BayesBiont.compare — Function
compare(r1, r2) -> (elpd_diff, se_diff, favours)Compare two BayesianCurveFitResults by PSIS-LOO ELPD. Returns the difference elpd(r1) − elpd(r2), its standard error, and a string naming which model is favoured. A difference of more than ~2 SEs is conventionally treated as a meaningful preference; smaller differences mean the data don't strongly distinguish the two models.
BayesBiont.pointwise_loglik — Function
pointwise_loglik(r::BayesianCurveFitResult) -> Matrix{Float64}Per-(sample, observation) log-likelihood matrix, shape (n_samples, n_obs). Recomputes the model at each posterior draw and applies the same observation density used during fitting (r.likelihood).
Priors
BayesBiont.DEFAULT_PRIORS — Constant
DEFAULT_PRIORSCurated weakly-informative LogNormal priors for canonical Kinbiont models, grounded in typical microbial-growth literature ranges (OD scale, bacterial growth at 25–40 °C).
| Parameter | Typical range | LogNormal centre × scale |
|---|---|---|
N_max / carrying capacity | 0.1 – 3.0 OD | LogNormal(log(1.0), 0.7) ≈ 95% CI [0.25, 4] |
growth rate μ (hr⁻¹) | 0.05 – 2.0 | LogNormal(log(0.5), 0.8) ≈ 95% CI [0.10, 2.4] |
lag time λ (hr) | 0 – 24 | LogNormal(log(5.0), 1.0) ≈ 95% CI [0.7, 35] |
These priors are appropriate for plate-reader OD data on typical bacteria. For unusual scales (cell counts, dense cultures, slow-growing organisms) or non-standard time units, supply explicit priors via BayesianModelSpec(...; priors=...).

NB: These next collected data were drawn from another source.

/-- R429-R431, R437. The confirmed condition starts the orderly stop with 0xA09, and one that is not confirmed is 0xA14 and
nothing else; during a failure of both housekeeping converters, a power failure or a trip it is dropped; capture, conversion and
the pipelines stop, reservations are released and strobes are forced off; then the engines halt and the device is in CALM with
0xA0A. It restarts from CALM by itself when it is told to, or by the key of THM_RESTART; a wrong key is 0xA0E. What the model
chose or inferred in it: log entries 100, 104, 114, 235, 322. -/
def Obligations.OrderlyStopReachesCalm : Prop :=
  (∀ (s : State) (v m : Int), s.thm.stop = 1 → s.thm.bothBad = false → s.nrg.pf = 0 → s.thm.trip = 0 →
      mget s.thm.reconv s.thm.hot = some v → m = (tMaxOf (s.thm.ts.set s.thm.hot v) s.thm.excl).1 → eventsTaken s = true →
      completes .orderlyStopConfirm s (fun t =>
        (stopCond m (riseRate s m) = true → eventPending t 0xA09 = true ∧
          t.thm = { s.thm with stop := 2, stopT := s.t, stops := satN 8 (s.thm.stops + 1) }) ∧
        (stopCond m (riseRate s m) = false → eventPending t 0xA14 = true ∧ t.thm = { s.thm with stop := 0 }))) ∧
  (∀ (s : State) (v : Int), s.thm.stop = 1 → (s.thm.bothBad = true ∨ s.nrg.pf ≠ 0 ∨ s.thm.trip ≠ 0) →
      mget s.thm.reconv s.thm.hot = some v →
      completes .orderlyStopConfirm s (fun t => t.thm = { s.thm with stop := 0 } ∧ t.evt = s.evt)) ∧
  (∀ s : State, s.thm.stop = 2 → eventsTaken s = true →
      completes .orderlyStopCut s (fun t => t.thm = { s.thm with stop := 3 } ∧ t.mgt.capturing = false ∧ t.vdt.resv = [] ∧
        t.ary.reads = [] ∧ t.ary.flight = [] ∧ images t = false ∧ t.pen.forcedOff = true ∧ (∀ n, n < 16 →
        (strobe t n).on = false) ∧ eventPending t 0x816 = true)) ∧
  (∀ s : State, s.thm.stop = 3 → privMirrored s = true → (∀ n, n < 4 → (laneSet s n).down = true ∨ p0Empty s n = true) →
      eventsTaken s = true →
      completes .calmEntered s (fun t => t.thm = { s.thm with stop := 4 } ∧ t.mgt = { s.mgt with state := .calm } ∧
        (∀ e, e < 16 → engHalted t e = true) ∧ eventPending t 0xA0A = true)) ∧
  (∀ s : State, s.mgt.state = .calm → rbit s Reg.THM_CFG 31 = true → s.thm.coolT.isSome = true → nothingHolds s →
      completes .calmAutoRestart s (fun t => startsAnew t ∧ eventPending t 0xA0B = true)) ∧
  (∀ (s : State) (k : Nat), k ≠ 0xC3 → eventsTaken s = true →
      completes (.thmRestart k) s (fun t => t.thm = s.thm ∧ t.mgt = s.mgt ∧ t.regs = s.regs ∧ eventPending t 0xA0E = true)) ∧
  (∀ s : State, s.mgt.state = .calm → nothingHolds s →
      completes (.thmRestart 0xC3) s (fun t => startsAnew t ∧ eventPending t 0xA0B = true)) ∧
  (∀ s : State, s.mgt.state = .tripLatch → nothingHolds s →
      completes (.thmRestart 0xC3) s (fun t => startsAnew t ∧ t.thm.latched = false))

Models not in this registry fall back to empirical_priors derived from model.guess(data_mat).
BayesBiont.default_priors — Function
default_priors(model, data_mat) -> NamedTupleCurated biology-grounded priors when model.name is in [DEFAULT_PRIORS]; otherwise empirical LogNormal(log(model.guess(data_mat)), 1.0) per parameter.
BayesBiont.empirical_priors — Function
empirical_priors(model, data_mat) -> NamedTupleWeakly-informative LogNormal priors derived from model.guess(data_mat). Each parameter gets LogNormal(log(guess_p), 1.0) — a 95% CI spanning ×7 either way.
Utilities
BayesBiont.group_from_labels — Function
group_from_labels(data::GrowthData; pattern=r"^([A-Za-z]+)") -> Vector{String}Parse a grouping vector from data.labels by extracting the first regex capture group from each label. Default pattern grabs the leading alphabetic prefix (e.g. "WT_1" → "WT"). Helper for v0.2 hierarchical pooling; usable today for ad-hoc grouping.